Но потери, понесенные глаголами, в меньшей степени коснулись других средств репрезентации символического, а некоторые из них выиграли в результате происходящей на наших глазах мутации. Обратимся к музыке, которая по некоторым параметрам составляет совершенно обособленную сферу или подразделение искусства. Именно музыка заставляет призадуматься над весьма своеобразной точкой зрения Георга Лукача, согласно которой никогда не было единого «протоискусства» (ни примитивного, ни синкретического, никакого), разделившегося впоследствии на дифференцированные виды и жанры; наоборот, независимые и разнородные явления символического были со временем собраны под общим собирательным именем «искусство», при том что принудительное единство искусства само по себе все равно остается в высшей степени искусственным[108]. Искусство по Лукачу – что-то вроде «приправы»: известно, что в некоторых кулинарных традициях в список приправ включаются хлеб и даже вино, но исключается, например, чеснок. В будущем вполне мыслимо появление новых принудительных синтетических единств, способных конкурировать с искусством в качестве явлений реальности. Почему бы в альтернативной раскадровке символического не породить уже в ближайшее время какой-нибудь «спарт» (sport + art), куда были бы включены некоторые виды спорта и кое-что из ведомства традиционного искусства, при том что этот сплав оказался бы более прочным и органичным, чем многие произвольные конструкции сегодняшнего дня?
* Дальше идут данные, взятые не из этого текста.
/-- Settles O38: a command by its effect, a step by the move it serves. -/
theorem carrierIsWrittenOnlyByTheHost : Obligations.CarrierIsWrittenOnlyByTheHost := by
  refine ⟨fun i s t h => exec_keeps_car h, fun s t h hcar => ?_, fun s a v rest hp ha => ?_⟩
  · rcases step_next_cases h with ⟨-, rfl⟩ | ⟨a, rest, hp, hserve⟩
    · exact absurd rfl hcar
    · exact ⟨a, rest, hp, serve_changes_car hserve hcar⟩
  · obtain ⟨t, hstep, hbyte, -⟩ := step_writeByte (b := .car) ha hp
    exact ⟨t, hstep, by simp [hbyte]⟩

/-! ## What the engine writes in SYM are symbols (rules R31, R71, R82, R83, R85) -/

section
variable {x y : Byte} {k m : Nat}

theorem or_le_63 (hx : x.toNat ≤ 63) (hy : y.toNat ≤ 63) : (x ||| y).toNat ≤ 63 := by
  rw [BitVec.toNat_or]
  exact Nat.le_of_lt_succ (Nat.or_lt_two_pow (n := 6) (by omega) (by omega))

theorem and_toNat_le : (x &&& y).toNat ≤ y.toNat := by
  rw [BitVec.toNat_and]
  exact Nat.and_le_right

theorem shiftRight_le_63 (hk : 2 ≤ k) : (x >>> k).toNat ≤ 63 := by
  have hx := x.isLt
  have hpow : x.toNat / 2 ^ k ≤ x.toNat / 2 ^ 2 := Nat.div_le_div_left (Nat.pow_le_pow_right (by omega) hk) (by omega)
  rw [BitVec.toNat_ushiftRight, Nat.shiftRight_eq_div_pow]
  omega

theorem shiftLeft_le_63 (hx : x.toNat ≤ m) (hm : m * 2 ^ k ≤ 63) : (x <<< k).toNat ≤ 63 := by
  rw [BitVec.toNat_shiftLeft, Nat.shiftLeft_eq]
  exact (Nat.mod_le _ _).trans ((Nat.mul_le_mul_right _ hx).trans hm)

end

/-- Every byte of a list is a symbol. -/
def AllSymbols (vs : List Byte) : Prop := ∀ v ∈ vs, v.toNat ≤ 63

@[simp] theorem allSymbols_nil : AllSymbols [] := by simp [AllSymbols]

@[simp] theorem allSymbols_cons {v : Byte} {vs : List Byte} :
    AllSymbols (v :: vs) ↔ v.toNat ≤ 63 ∧ AllSymbols vs := List.forall_mem_cons

/-- The four symbols of a triple of bytes (rule R71). -/
theorem unpack3_le_63 {b0 b1 b2 s0 s1 s2 s3 : Byte} (h : unpack3 b0 b1 b2 = (s0, s1, s2, s3)) :
    s0.toNat ≤ 63 ∧ s1.toNat ≤ 63 ∧ s2.toNat ≤ 63 ∧ s3.toNat ≤ 63 := by
  simp only [unpack3, Prod.mk.injEq] at h
  obtain ⟨rfl, rfl, rfl, rfl⟩ := h
  refine ⟨shiftRight_le_63 (by decide), or_le_63 ?_ ?_, or_le_63 ?_ ?_, and_toNat_le⟩
  · exact shiftLeft_le_63 and_toNat_le (by decide)
  · exact shiftRight_le_63 (by decide)
  · exact shiftLeft_le_63 and_toNat_le (by decide)
  · exact shiftRight_le_63 (by decide)

theorem unpackAll_allSymbols (vs : List Byte) : AllSymbols (unpackAll vs) := by
  fun_induction unpackAll vs with
  | case1 b0 b1 b2 rest s0 s1 s2 s3 hs ih =>
    obtain ⟨h0, h1, h2, h3⟩ := unpack3_le_63 hs
    simp [h0, h1, h2, h3, ih]
  | case2 => simp

/-! The symbols joined from groups no wider than the depth. -/

theorem joinAll2_allSymbols {gs : List Byte} (h : ∀ g ∈ gs, g.toNat ≤ 3) : AllSymbols (joinAll2 gs) := by
  fun_induction joinAll2 gs with
  | case1 g0 g1 g2 rest ih =>
    simp only [List.forall_mem_cons] at h
    obtain ⟨h0, h1, h2, hrest⟩ := h
    have hsym : (join2 g0 g1 g2).toNat ≤ 63 := or_le_63
      (or_le_63 (shiftLeft_le_63 h0 (by decide)) (shiftLeft_le_63 h1 (by decide))) (by omega)
    exact allSymbols_cons.2 ⟨hsym, ih hrest⟩
  | case2 => simp

theorem joinAll4_allSymbols {gs : List Byte} (h : ∀ g ∈ gs, g.toNat ≤ 15) : AllSymbols (joinAll4 gs) := by
  fun_induction joinAll4 gs with
  | case1 g0 g1 g2 rest s0 s1 hs ih =>
    simp only [List.forall_mem_cons] at h
    obtain ⟨h0, -, h2, hrest⟩ := h
    simp only [join4, Prod.mk.injEq] at hs
    obtain ⟨rfl, rfl⟩ := hs
    have hsym0 := or_le_63 (shiftLeft_le_63 h0 (k := 2) (by decide)) (shiftRight_le_63 (x := g1) le_rfl)
    have hsym1 := or_le_63 (shiftLeft_le_63 (x := g1 &&& 0x3) (k := 4) and_toNat_le (by decide))
      (by omega : g2.toNat ≤ 63)
    exact allSymbols_cons.2 ⟨hsym0, allSymbols_cons.2 ⟨hsym1, ih hrest⟩⟩
  | case2 => simp

theorem joinAll6_allSymbols {gs : List Byte} (h : AllSymbols gs) : AllSymbols (joinAll6 gs) := by
  fun_induction joinAll6 gs with
  | case1 g0 g1 g2 rest s0 s1 s2 hs ih =>
    simp only [join6, Prod.mk.injEq] at hs
    obtain ⟨rfl, rfl, rfl⟩ := hs
    simp only [allSymbols_cons] at h ⊢
    obtain ⟨h0, h1, h2, hrest⟩ := h
    exact ⟨h0, h1, h2, ih hrest⟩
  | case2 => simp

/-- Whatever the bytes, what EXTRACT joins from their low bits are symbols. -/
theorem extractAll_allSymbols (d : Depth) (bytes : List Byte) : AllSymbols (extractAll d bytes) := by
  have hlow : ∀ g ∈ bytes.map (· &&& d.lo), g.toNat ≤ d.lo.toNat := by
    simp only [List.forall_mem_map]
    exact fun _ _ => and_toNat_le
  cases d with
  | two => exact joinAll2_allSymbols hlow
  | four => exact joinAll4_allSymbols hlow
  | six => exact joinAll6_allSymbols hlow

/-- What a cell of a buffer holds later, it held before or is a symbol. -/
def WritesSymbols (before after : Memory) : Prop :=
  ∀ a v, Memory.read after a = some v → Memory.read before a = some v ∨ v.toNat ≤ 63

theorem WritesSymbols.of_eq {before after : Memory} (h : after = before) : WritesSymbols before after :=
  fun _ _ hv => .inl (h ▸ hv)

theorem writeRange_writesSymbols {a : Nat} {vs : List Byte} (hvs : AllSymbols vs)
    (h : writeRange s .sym a vs = .ok t) : WritesSymbols s.sym t.sym := by
  obtain ⟨rfl, -⟩ := writeRange_eq_ok h
  intro x v hv
  rw [setMem_sym_sym, read_writeList] at hv
  split at hv
  · exact .inr (hvs v (List.mem_of_getElem? hv))
  · exact .inl hv

theorem unpackWork_writesSymbols (h : unpackWork s = .ok u) : WritesSymbols s.sym u.sym := by
  simp only [unpackWork, unpackEffect, bind_eq_ok, Except.ok.injEq] at h
  obtain ⟨-, -, bytes, -, t, ht, rfl⟩ := h
  exact writeRange_writesSymbols (t := t) (unpackAll_allSymbols bytes) ht

theorem extractWork_writesSymbols {d : Depth} (h : extractWork d s = .ok u) : WritesSymbols s.sym u.sym := by
  simp only [extractWork, extractEffect, bind_eq_ok, Except.ok.injEq] at h
  obtain ⟨-, -, bytes, -, t, ht, rfl⟩ := h
  exact writeRange_writesSymbols (t := t) (extractAll_allSymbols d bytes) ht

theorem decodeWork_writesSymbols (h : decodeWork s = .ok u) : WritesSymbols s.sym u.sym := by
  simp only [decodeWork, bind_eq_ok, Except.ok.injEq] at h
  obtain ⟨⟨v, c⟩, -, t, ht, rfl⟩ := h
  cases c with
  | static => exact unpackWork_writesSymbols (u := t) ht
  | hidden d => exact extractWork_writesSymbols (u := t) ht

theorem Effect.sym_eq (h : Effect i s u) (hi : i ∉ symWriters) : u.sym = s.sym := by
  cases h with
  | nothing | header | image | hdr => rfl
  | symbols m n hs | decoded m n v hs => exact absurd hs hi

/-- The kinds of work that write no cell of SYM leave it as it is; those that do write symbols. -/
theorem Runs.writesSymbols (hw : Runs i w) (h : w s = .ok u) : WritesSymbols s.sym u.sym := by
  have he := hw.effect h
  cases hw with
  | unpack => exact unpackWork_writesSymbols h
  | extract d => exact extractWork_writesSymbols h
  | decode => exact decodeWork_writesSymbols h
  | notSupported => cases h
  | nop | hdrputStatic | hdrget | pack | tail | encodeStatic => exact .of_eq (he.sym_eq (by decide))
  | hdrputHidden d | merge d | encodeHidden d => exact .of_eq (he.sym_eq (by cases d <;> decide))

/-- Settles O39: an error changes no cell, and the work of each kind writes symbols only. -/
theorem engineWritesOnlySymbols : Obligations.EngineWritesOnlySymbols := by
  intro i s t h
  obtain ⟨w, hw, hexec⟩ := exec_runs i
  rw [hexec] at h
  rcases runCommand_eq_next h with ⟨u, hu, rfl⟩ | ⟨e, x, -, rfl⟩
  · exact hw.writesSymbols (u := u) hu
  · exact fun a v hv => .inl hv

end Sys2Proof.Machine
end

section
/-! Where a command stops (obligation O34): each kind of work (`Runs`) reads and writes within the bounds its checks
have passed, so a read of a cell without a value is the one way it can fault. -/

namespace Sys2Proof.Machine

variable {i : Instr} {s t : State} {w : State → Except Stop State}

/-! ## How a stop goes through work -/

/-- Work that stops the machine, if it does, at a cell within its buffer that holds no value in `s`. (The work may run
on a later state, whose PIX is another.) -/
def FaultsAtUnwritten {α : Type} (s : State) (x : Except Stop α) : Prop :=
  ∀ f, x = .error (.fault f) → ∃ b a, f = .unwrittenCell b a ∧ a < s.size b ∧ s.byte b a = none

namespace FaultsAtUnwritten

variable {α β : Type}

theorem ok (a : α) : FaultsAtUnwritten s (.ok a) := fun _ h => by cases h

theorem error (e : Error) (info : Word) : FaultsAtUnwritten s (.error (.error e info) : Except Stop α) :=
  fun _ h => by cases h

/-- Two steps of work in a row, of which the second may rest on what the first has passed. -/
theorem bind {x : Except Stop α} {g : α → Except Stop β} (hx : FaultsAtUnwritten s x)
    (hg : ∀ a, x = .ok a → FaultsAtUnwritten s (g a)) : FaultsAtUnwritten s (x >>= g) := fun f h => by
  rcases bind_eq_error.1 h with h | ⟨a, ha, h⟩
  · exact hx f h
  · exact hg a ha f h

section
variable {p : Prop} [Decidable p] {e : Error} {info : Word}

theorem require : FaultsAtUnwritten s (require p e info) := fun f h => by
  obtain ⟨-, h⟩ := require_eq_error.1 h
  cases h

/-- The work behind a check may rest on it. -/
theorem require_bind {g : Unit → Except Stop β} (hg : p → FaultsAtUnwritten s (g ())) :
    FaultsAtUnwritten s (Machine.require p e info >>= g) :=
  .bind .require fun _ h => hg (require_eq_ok.1 h)

end

theorem memRead {b : Buf} {a : Nat} (h : a < s.size b) : FaultsAtUnwritten s (memRead s b a) := fun f hf => by
  rcases memRead_eq_error hf with ⟨hbeyond, -⟩ | ⟨-, hnone, hstop⟩
  · omega
  · exact ⟨b, a, by simpa using hstop, h, hnone⟩

theorem readRange {b : Buf} {a len : Nat} (h : a + len ≤ s.size b) : FaultsAtUnwritten s (readRange s b a len) :=
  fun f hf => by
  obtain ⟨j, -, hlt, ⟨hbeyond, -⟩ | ⟨hin, hnone, hstop⟩⟩ := readRange_eq_error hf
  · omega
  · exact ⟨b, j, by simpa using hstop, hin, hnone⟩

theorem checkSymbols {a len : Nat} (h : a + len ≤ s.params.symSize) : FaultsAtUnwritten s (checkSymbols s a len) :=
  fun f hf => by
  obtain ⟨j, -, hlt, ⟨hbeyond, -⟩ | ⟨hin, hnone, hstop⟩ | ⟨v, -, -, hstop⟩⟩ := checkSymbols_eq_error hf
  · omega
  · exact ⟨.sym, j, by simpa using hstop, hin, hnone⟩
  · cases hstop

/-- Bytes that fit are written without a stop. -/
theorem writeRange {b : Buf} {a : Nat} {vs : List Byte} (h : a + vs.length ≤ t.size b) :
    FaultsAtUnwritten s (writeRange t b a vs) := by
  rw [writeRange_of_le h]
  exact .ok _

end FaultsAtUnwritten

/-! Reads of SYM and CAR do not see a changed PIX, so the work of a compound command stops where it would in the state
the command started from. -/

/-- The state with other contents of PIX. -/
def State.withPix (m : Memory) (s : State) : State := { s with pix := m }

section
variable {m : Memory} {b : Buf} {a len : Nat}

@[simp] theorem withPix_params : (s.withPix m).params = s.params := rfl
@[simp] theorem withPix_n : (s.withPix m).n = s.n := rfl
@[simp] theorem withPix_c : (s.withPix m).c = s.c := rfl
@[simp] theorem withPix_size : (s.withPix m).size b = s.size b := by cases b <;> rfl

@[simp] theorem memRead_withPix (hb : b ≠ .pix) : memRead (s.withPix m) b a = memRead s b a := by
  cases b with
  | pix => exact absurd rfl hb
  | sym | car => rfl

@[simp] theorem readRange_withPix (hb : b ≠ .pix) : readRange (s.withPix m) b a len = readRange s b a len := by
  induction len generalizing a with
  | zero => rfl
  | succ len ih => simp only [readRange, memRead_withPix hb, ih]

end

theorem sym_ne_pix : Buf.sym ≠ .pix := by decide
theorem car_ne_pix : Buf.car ≠ .pix := by decide

/-! ## The checks, and the lengths they leave -/

theorem packChecks_faults : FaultsAtUnwritten s (packChecks s) :=
  .require_bind fun _ => .require_bind fun hsym => .require_bind fun _ => .checkSymbols (by omega)

theorem packChecks_lengths {v : Unit} (h : packChecks s = .ok v) : s.PackLengths := by
  simp only [packChecks, bind_eq_ok, require_eq_ok] at h
  obtain ⟨-, hmul, -, hsym, -, hpix, -⟩ := h
  exact ⟨hmul, hsym, hpix⟩

theorem mergeChecks_faults {d : Depth} : FaultsAtUnwritten s (mergeChecks d s) :=
  .require_bind fun _ => .require_bind fun _ => .require_bind fun hsym => .require_bind fun _ => .require_bind fun _ =>
    .require_bind fun _ => .checkSymbols (by omega)

theorem mergeChecks_lengths {d : Depth} {v : Unit} (h : mergeChecks d s = .ok v) :
    s.MergeLengths d.align (d.required s.n) := by
  simp only [mergeChecks, bind_eq_ok, require_eq_ok] at h
  obtain ⟨-, halign, -, htriples, -, hsym, -, hcar, -, hpix, -, hneed, -⟩ := h
  exact ⟨halign, htriples, hsym, hcar, hpix, hneed⟩

theorem unpackChecks_faults : FaultsAtUnwritten s (unpackChecks s) :=
  .require_bind fun _ => .require_bind fun _ => .require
Музыка изначально обладает объективной сенсорной автономией, которая, правда, разрушается с появлением musica ficta[109]. Зато эта субъективная и во многом субъектообразующая музыка имеет один очень важный в нашем случае аспект, роднящий ее с искусством слова и отличающий от прочих искусств, скажем от живописи и фотографии. Этот общий элемент – способность к собственной имманентной интерпретации. Дело в том, что музыку можно пояснять музыкой примерно в том же смысле, в каком мы поясняем слово словом, – а ведь не существует архитектуры, которая поясняла бы и интерпретировала архитектуру, ибо архитектура, равно как и живопись, интерпретируется словом, универсальным медиатором символических обменов[110].
Дирижер, интерпретирующий музыку, остается при этом музыкантом в отличие от интерпретатора поэзии, не являющегося поэтом (или являющегося им лишь «привходящим образом», как сказал бы Аристотель). Альтернативные возможности, депонированные в позиции дирижера, в полной мере раскрываются лишь сегодня.
Для экспансии альтернативной валюты взаимопонимания потребовалось еще одно преобразование – переход от позиционности дирижера, являющегося «композитором второго порядка», к роли диджея, «композитора третьего порядка». Диджей фактически примеряет статус нового интерпретатора, который навязывает свою волю (свой вкус), не говоря ни слова или, во всяком случае, не выбирая слов («вау» или «гыы» прекрасно подходят). При этом внимающие диджею оценивают его аргументы, соглашаются с ним или вступают в спор – хороший диджей получает награду, которая прежде доставалась лишь интересному собеседнику, и важность этого обстоятельства трудно переоценить.
Музыка, на которую можно ответить музыкой, существовала всегда, хотя и маргинальным образом. Предпринимались попытки проследить трехвековую перекличку музыки и математики, наполненный смыслом диалог, не нуждавшийся в вербализации[111]. Можно вспомнить магистра Музыки из «Игры в бисер» Германа Гессе или традицию восточной эзотерики, согласно которой истинное понимание не требует слов. Но действительное осуществление утопии бессловесного понимания наверняка привело бы в ужас всех авторов проекта.
Возможна ли музыка как реплика в споре, способная разрешить спор, не прибегая к словам? Вполне, однако такая музыка бесконечно далека от прихотливых созвучий Касталии, провинции Игры. Ее образец – это звуковая заставка на мобильном телефоне, которая сегодня порой говорит больше, чем собственно слова, произносимые в трубку. Однако и здесь не все так просто.